### [Work task]
From the records below, state how many lines include the word "settling", giving only that number.

### [Extracted information]
theorem witness_DirectiveFinishesAtOnce :
    carried (.clearHalt 5 (args 0 0)) = some (5, { code := 15#8, args := args 0 0 }) ∧ online.Ready 5
    ∧ (15#8 : BitVec 8) ≠ 14#8 ∧ (15#8 : BitVec 8) ≠ 16#8 := ⟨rfl, ready_online, by decide, by decide⟩

theorem witness_SelectedBayDirectives_select :
    online.Ready 5 ∧ online.ctl.volume ≠ .assembling ∧ (args 63 0).bay.toNat < 64 ∧ ¬(args 64 0).bay.toNat < 64 :=
  ⟨ready_online, by decide +kernel⟩

/-- A chain in a status at a pointer. -/
def chain (st : ChainStatus) (hold : Bool) (p : Nat) (s : State) : State :=
  { s with plan := { s.plan with status := st, hold := hold, pointer := p } }

/-- Readiness of a list of states, outside assembly. -/
def allReady (ss : List State) : Bool := ss.all (fun s => readyB s 5 && decide (s.ctl.volume ≠ .assembling))

theorem allReady_of {ss : List State} (h : allReady ss = true) : ∀ s ∈ ss, s.Ready 5 ∧ s.ctl.volume ≠ .assembling := by
  intro s hs
  have := (List.all_eq_true.mp h) s hs
  simp only [Bool.and_eq_true, decide_eq_true_eq] at this
  exact ⟨ready_of this.1, this.2⟩

/-- Idle with the chain ENDED, idle with it HELD, and halted: the three cases; pointers 64 and 65. -/
theorem witness_ChainDirectives_start :
    (∀ s ∈ [online, chain .held false 3 online, engine .halted .online online], s.Ready 5 ∧ s.ctl.volume ≠ .assembling)
    ∧ (online.ctl.state = .idle ∧ online.plan.status = .ended)
    ∧ ((chain .held false 3 online).ctl.state = .idle ∧ (chain .held false 3 online).plan.status = .held)
    ∧ ¬((engine .halted .online online).ctl.state = .idle) ∧ (args 0 64).pointer.toNat ≤ 64 ∧ 64 < (args 0 65).pointer.toNat :=
  ⟨allReady_of (by decide +kernel), by decide +kernel⟩

/-- Each chain status, with the hold flag and without, in states the machine rests in. -/
def chains : List State :=
  [chain .active false 3 (engine .halted .online online), chain .active true 3 (engine .halted .online online),
   chain .due false 0 (engine .halted .online online), chain .due false 4 (engine .halted .online online),
   chain .held false 3 online, online]

theorem witness_ChainDirectives_hold :
    (∀ s ∈ chains, s.Ready 5 ∧ s.ctl.volume ≠ .assembling)
    ∧ chains.map (fun s => s.plan.status) = [.active, .active, .due, .due, .held, .ended]
    ∧ chains.map (fun s => s.plan.hold) = [false, true, false, false, false, false] :=
  ⟨allReady_of (by decide +kernel), by decide +kernel⟩

/-- A step that is settling, past its gathering; nothing of it is asked for. -/
def settling : Step :=
  { kind := .rebuild, front := 0, rows := 1, first := 0, stop := 16, source := [], readSet := [], stage := .place,
    stained := [], stains := 0, pinned := false, spill := false, arrival := none, granted := false, outstanding := 1,
    fetch := { layout := onlyLayout, cells := [], wanted := [] }, built := [], lost := [], repairs := [], handed := true,
    restore := false, poisoned := [] }

/-- The engine at work on a plan, one step placing its writes and the other staging slot empty. -/
def running (e : EngineState) (ask : Bool) : State :=
  let s := working 0 (engine e .online online)
  { s with
    mover := { s.mover with phase := .rebuild, slotA := some settling, slotB := some { settling with front := 1 } }
    ctl := { s.ctl with pauseRequest := ask }
    plan := { s.plan with installed := true } }

def stopped (e : EngineState) (saved paused : Option EngineState) (c : FaultCause) (s : State) : State :=
  let s := engine e .online s
  { s with ctl := { s.ctl with saved := saved, pausedFrom := paused, cause := c } }

theorem witness_PauseAndResume_pause :
    (∀ s ∈ [running .running false, running .settling false, running .running true, stopped .suspended (some .running) none .memberLost online,
        stopped .suspended (some .settling) none .memberLost online, stopped .suspended (some .paused) (some .running) .memberLost online,
        stopped .suspended (some .idle) none .memberLost online, online], s.Ready 5 ∧ s.ctl.volume ≠ .assembling)
    ∧ (running .running false).ctl.pauseRequest = false ∧ (running .running true).ctl.pauseRequest = true
    ∧ (∀ p ∈ (running .running false).steps, p.2.stage ≠ .gather) ∧ (running .running false).steps.length = 2 :=
  ⟨allReady_of (by decide +kernel), by decide +kernel⟩

/-- The online volume with one bay failed: a missing count of 1 and a tolerance of 0. -/
def tooMany : State := updBay 2 (fun b => { b with role := .failed }) (stopped .suspended (some .running) none .memberLost online)

/-- A suspended engine whose REPLACE has lost its incoming bay. -/
def lostIncoming : State :=
  let s := working 0 (stopped .suspended (some .running) none .memberLost online)
  { s with plan := { s.plan with incomingLost := true, installed := true } }

/-- A paused engine with a label write in flight, and a fault pending that waits for it or none. -/
def paused (fault : Bool) : State :=
  let s := working 0 (stopped .paused none (some .running) .none online)
  { s with
    ctl := { s.ctl with faultPending := fault, faultFresh := false, faultWaits := some 4 }
    plan := { s.plan with installed := true }
    mark :=
      { s.mark with
        flight := some { generation := 4, front := 0, noted := 0, plan := none, assembly := false, outstanding := 1 } } }

theorem witness_PauseAndResume_resume :
    (∀ s ∈ [paused false, stopped .suspended (some .running) none .memberLost online, lostIncoming, paused true, tooMany, online],
      s.Ready 5 ∧ s.ctl.volume ≠ .assembling)
    ∧ (paused false).ctl.pausedFrom = some .running
    ∧ (∀ l ∈ lostIncoming.plan.layouts, lostIncoming.missingCount l ≤ lostIncoming.tolerance)
    ∧ (∃ l ∈ tooMany.plan.layouts, tooMany.tolerance < tooMany.missingCount l) :=
  ⟨allReady_of (by decide +kernel), by decide +kernel⟩

def initial (b : Bool) (s : State) : State := { s with mark := { s.mark with state := if b then .initial else .off } }

/-- WAITING for bays of an EMPTY record's list cannot stay; a halted engine keeps every other part as it is. -/
theorem witness_DropAndStop_drop :
    (∀ s ∈ [initial true (paused false), initial true (working 0 (stopped .suspended (some .running) none .memberLost online)),
        initial false (paused false), initial false (working 0 (stopped .suspended (some .running) none .memberLost online)), online,
        engine .halted .online online],
      s.Ready 5 ∧ s.ctl.volume ≠ .assembling)
    ∧ ((initial true (paused false)).ctl.state = .paused ∧ (initial true (paused false)).mark.state = .initial)
    ∧ (initial false (paused false)).mark.state ≠ .initial
    ∧ (initial true (working 0 (stopped .suspended (some .running) none .memberLost online))).plan.active ≠ none :=
  ⟨allReady_of (by decide +kernel), by decide +kernel⟩

theorem witness_DropAndStop_stop :
    (∀ s ∈ [initial true (paused false), initial false (running .running false), chain .active false 3 (engine .halted .online online),
        chain .due false 4 (engine .halted .online online), chain .held false 3 online, online],
      s.Ready 5 ∧ s.ctl.volume ≠ .assembling)
    ∧ [initial true (paused false), initial false (running .running false), chain .active false 3 (engine .halted .online online),
        chain .due false 4 (engine .halted .online online), chain .held false 3 online, online].map State.mayDrop
      = [true, false, false, false, false, false]
    ∧ (initial false (running .running false)).plan.status = .active :=
  ⟨allReady_of (by decide +kernel), by decide +kernel⟩

theorem witness_SetTuningClamps : online.Ready 5 ∧ online.ctl.volume ≠ .assembling := ⟨ready_online, by decide +kernel⟩

/-- A mask without SHELF_CHANGE and one with it. -/
theorem witness_ClearEventsByMask : online.Ready 5 ∧ online.ctl.volume ≠ .assembling
    ∧ ({ args 0 0 with eventMask := 0xFFFD#16 } : DirectiveArgs).eventMask.getLsbD 1 = false
    ∧ ({ args 0 0 with eventMask := 2#16 } : DirectiveArgs).eventMask.getLsbD 1 = true :=
  ⟨ready_online, by decide +kernel⟩

theorem witness_AttentionMask : online.Ready 5 ∧ online.ctl.volume ≠ .assembling ∧ State.reset.Ready 5 ∧ online.Settled
    ∧ State.reset.win.mask.getLsbD 11 = true :=
  ⟨ready_online, by decide +kernel, ready_of (by decide +kernel), ready_online.settled, by decide⟩

theorem witness_ClearCapture : online.Ready 5 ∧ online.ctl.volume ≠ .assembling ∧ online.ctl.tuning.captureLatest = false
    ∧ (tune (fun t => { t with captureLatest := true }) online).ctl.tuning.captureLatest = true :=
  ⟨ready_online, by decide +kernel⟩

def select (i : Slot) (s : State) : State := { s with win := { s.win with selector := i } }

theorem witness_SelectedBayDirectives_fail :
    (∀ s ∈ [select 3 online, select 63 online, select 5 (updBay 5 (fun b => { b with role := .joining }) online)],
      s.Ready 5 ∧ s.ctl.volume ≠ .assembling)
    ∧ ((select 3 online).bay 3).role = .member ∧ ((select 63 online).bay 63).role = .none
    ∧ ((select 5 (updBay 5 (fun b => { b with role := .joining }) online)).bay 5).role = .joining :=
  ⟨allReady_of (by decide +kernel), by decide +kernel⟩

/-- Bays that hold 256 HARD remap entries between them. -/
def hard (n : Nat) (s : State) : State :=
  (List.finRange 64).foldl (fun s i => if i.val < n then updBay i (fun b =>
    { b with remaps := (List.range 8).map (fun k => { row := k, spare := k, hard := true, filling := false }) }) s else s) s

theorem witness_SelectedBayDirectives_keep :
    (∀ s ∈ [stopped .halted none none .recoveryFailed online, select 3 (hard 32 online), select 3 (hard 33 online), select 63 online],
      s.Ready 5 ∧ s.ctl.volume ≠ .assembling)
    ∧ (select 3 (hard 32 online)).hardAfter 3 = 256 ∧ (select 3 (hard 33 online)).hardAfter 3 = 264
    ∧ ((select 3 (hard 32 online)).bay 3).role = .member ∧ (select 3 (hard 32 online)).ctl.state ≠ .halted :=
  ⟨allReady_of (by decide +kernel), by decide +kernel⟩

theorem witness_ClearHaltLeavesHalt :
    (∀ s ∈ [stopped .halted (some .running) none .memberLost online, stopped .halted (some .settling) none .memberLost online,
        stopped .halted (some .paused) (some .running) .memberLost online, stopped .halted none none .recoveryFailed online, online],
      s.Ready 5 ∧ s.ctl.volume ≠ .assembling)
    ∧ (stopped .halted (some .running) none .memberLost online).ctl.cause = .memberLost
    ∧ (engine .suspended .online online).ctl.state = .suspended :=
  ⟨allReady_of (by decide +kernel), by decide +kernel⟩

theorem witness_RestartBeginsAssembly : (withEntries [resting 7 3, resting 8 4] online).Ready 5 ∧ State.reset.Ready 5 :=
  ⟨ready_of (by decide +kernel), ready_of (by decide +kernel)⟩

### [Solution]
6